Southern Republicans - especially South Carolina Rethuglicans - are nothing but racist, sexist, homophobic, redneck, uneducated reactionaries. Right?
Sure, this is old news - but I wanted to go there anyway.
Voters in South Carolina nominated a black Republican lawmaker for an open congressional seat Tuesday, rejecting a legendary political name and adding diversity to the national party.... and to make it even better ...
State Rep. Tim Scott defeated Paul Thurmond, an attorney who is son of the one-time segregationist U.S. Sen. Strom Thurmond. Scott, who won the runoff with 69 percent of the vote, is now poised to become the nation's first black GOP congressman since 2003.
Scott, 44, owns an insurance business and became the first black Republican in the South Carolina Legislature in more than a century when elected two years ago. Before that, he served 13 years on Charleston County Council and was elected chairman four times.
He's now the favorite in the coastal 1st District, which has elected a Republican congressman for three decades.

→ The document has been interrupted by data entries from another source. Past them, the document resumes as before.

-- ==== Sys2Proof/Machine/Float.lean ====
section
/-! DEFINITION. The floating-point, conversion, classification and dot-product instructions (R205 to R219). -/

namespace Sys2Proof.Machine

/-- FADD (R207). -/
def execFadd (f : Form) (s : State) : Host.Outcome State Fault Refusal := aluExec (.fadd f) f (fun _ x => faddVal f x) s

/-- FMUL (R207). -/
def execFmul (f : Form) (s : State) : Host.Outcome State Fault Refusal := aluExec (.fmul f) f (fun _ x => fmulVal f x) s

/-- FFMA (R207). -/
def execFfma (f : Form) (s : State) : Host.Outcome State Fault Refusal := aluExec (.ffma f) f (fun _ x => ffmaVal f x) s

/-- FMIN (R207). -/
def execFmin (f : Form) (s : State) : Host.Outcome State Fault Refusal := aluExec (.fmin f) f (fun _ x => fminVal f x) s

/-- FMAX (R207). -/
def execFmax (f : Form) (s : State) : Host.Outcome State Fault Refusal := aluExec (.fmax f) f (fun _ x => fmaxVal f x) s

/-- FSETP (R208). -/
def execFsetp (f : Form) (s : State) : Host.Outcome State Fault Refusal := aluExec (.fsetp f) f (fun _ x => fsetpVal f x) s

/-- FSCL (R209). -/
def execFscl (f : Form) (s : State) : Host.Outcome State Fault Refusal := aluExec (.fscl f) f (fun _ x => fsclVal f x) s

/-- RCP (R211). -/
def execRcp (f : Form) (s : State) : Host.Outcome State Fault Refusal := aluExec (.rcp f) f (fun _ x => rcpVal f x) s

/-- RSQ (R211). -/
def execRsq (f : Form) (s : State) : Host.Outcome State Fault Refusal := aluExec (.rsq f) f (fun _ x => rsqVal f x) s

/-- SQRT (R211). -/
def execSqrt (f : Form) (s : State) : Host.Outcome State Fault Refusal := aluExec (.sqrt f) f (fun _ x => sqrtVal f x) s

/-- EXP2 (R211). -/
def execExp2 (f : Form) (s : State) : Host.Outcome State Fault Refusal := aluExec (.exp2 f) f (fun _ x => exp2Val f x) s

/-- LOG2 (R211). -/
def execLog2 (f : Form) (s : State) : Host.Outcome State Fault Refusal := aluExec (.log2 f) f (fun _ x => log2Val f x) s

/-- SIN (R211). -/
def execSin (f : Form) (s : State) : Host.Outcome State Fault Refusal := aluExec (.sin f) f (fun _ x => sinVal f x) s

/-- COS (R211). -/
def execCos (f : Form) (s : State) : Host.Outcome State Fault Refusal := aluExec (.cos f) f (fun _ x => cosVal f x) s

/-- TANH (R211). -/
def execTanh (f : Form) (s : State) : Host.Outcome State Fault Refusal := aluExec (.tanh f) f (fun _ x => tanhVal f x) s

/-- FRC (R210). -/
def execFrc (f : Form) (s : State) : Host.Outcome State Fault Refusal := aluExec (.frc f) f (fun _ x => frcVal f x) s

/-- FRND (R210). -/
def execFrnd (f : Form) (s : State) : Host.Outcome State Fault Refusal := aluExec (.frnd f) f (fun _ x => frndVal f x) s

/-- F2I (R216). -/
def execF2i (f : Form) (s : State) : Host.Outcome State Fault Refusal := aluExec (.f2i f) f (fun _ x => f2iVal f x) s

/-- I2F (R217). -/
def execI2f (f : Form) (s : State) : Host.Outcome State Fault Refusal := aluExec (.i2f f) f (fun _ x => i2fVal f x) s

/-- FCLASS (R218). -/
def execFclass (f : Form) (s : State) : Host.Outcome State Fault Refusal := aluExec (.fclass f) f (fun _ x => fclassVal f x) s

/-- DOT4 (R219). -/
def execDot4 (f : Form) (s : State) : Host.Outcome State Fault Refusal := aluExec (.dot4 f) f (fun _ x => dot4Val f x) s

/-- The generator of R69 advanced once. -/
def srNext (x : Word) : Word :=
  let x := x ^^^ (x <<< 13)
  let x := x ^^^ (x >>> 17)
  x ^^^ (x <<< 5)

/-- The home warp whose generator an issue uses: in a reformed group, that of the lane drawn at position 0; where that
warp has ended, that of the lowest member (R69, log 15). -/
def State.seedWarp (s : State) (x : Iss) : Nat × Nat :=
  match x.lead with
  | some r => if (s.warp? r.wg r.warp).isSome then (r.wg, r.warp) else (x.wg, x.warp)
  | none => (x.wg, x.warp)

def State.seedOf (s : State) (x : Iss) : Word :=
  ((s.warp? (s.seedWarp x).1 (s.seedWarp x).2).map Warp.srseed).getD 0

/-- The generator of an issue's home warp written (R69). -/
def State.setSeed (s : State) (x : Iss) (v : Word) : State :=
  s.updWarp (s.seedWarp x).1 (s.seedWarp x).2 fun w => { w with srseed := v }

/-- CVT with SR: the generator advances once per issue, whichever lanes are active (R69, R215). -/
def cvtSr (f : Form) (s : State) : Host.Outcome State Fault Refusal :=
  match front (.cvt f) f false s with
  | .over o => o
  | .go x e g act =>
    let gen := srNext (s.seedOf x)
    let t := s.aluCommit x e f g act (cvtVal f gen)
    .next (if t.retries x then t else t.setSeed x gen)

/-- CVT (R213 to R215). -/
def execCvt (f : Form) (s : State) : Host.Outcome State Fault Refusal :=
  match s.cur with
  | .method _ => aluExec (.cvt f) f (cvtVal f 0) s
  | _ => if f.rm = .sr then cvtSr f s else aluExec (.cvt f) f (cvtVal f 0) s

end Sys2Proof.Machine
end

Indian Americans are making waves in politics. Nikki Haley won a runoff election yesterday as the South Carolina Republican governor nominee with 65% of the vote. She is favored to take the Governor seat in November. If Nikki Haley wins, she would be South Carolina’s first woman governor and the first Indian-American woman in the country to win such a post. She’ll join Bobby Jindal of Louisiana as the second Indian-American governor in the US. Her backers include the “tea party” movement and Sarah Palin. Let’s see what happens in November.... and to go with our RC Cola, Slim Jim, and Moonpie of a glorious feast ... we have a little banana cream pudd'n to go with it.
Read Dylan Matthew's jewel over at Ezra Klein's place - it points out something that hit me like a bolt the after living in the Northeast a few years ... and one of the reasons I will never go back.
It starts with a question.
What states experience the highest racial achievement gap and how is has that changed over the course of history?... and turns your biases on their heads.
On math, for example, Wisconsin, Nebraska, Illinois and Connecticut immediately follow, topping southern states where legally enforced school segregation was a more recent phenomenon. Among southern states, the deep South, where one might expect to see the largest gaps, does not stand out, with Alabama and Mississippi doing roughly as well as the Carolinas or Tennessee. Hawaii and West Virginia report the smallest gaps in both surveys. Both have notably small black populations, which provide less opportunity for de facto school segregation.Perfect? No, but we've come a long way. If the South's critics would take some time to get out of their glass houses in NYC and LA they would know it. Spend a week in Charleston and Savannah or let me take you through the central spine of FL some day. The sharp among you would have also noticed that both of these Southerners are Gen X
So - ya'll hater-Yankees and race-hustling poverty pimps; kiss my grits.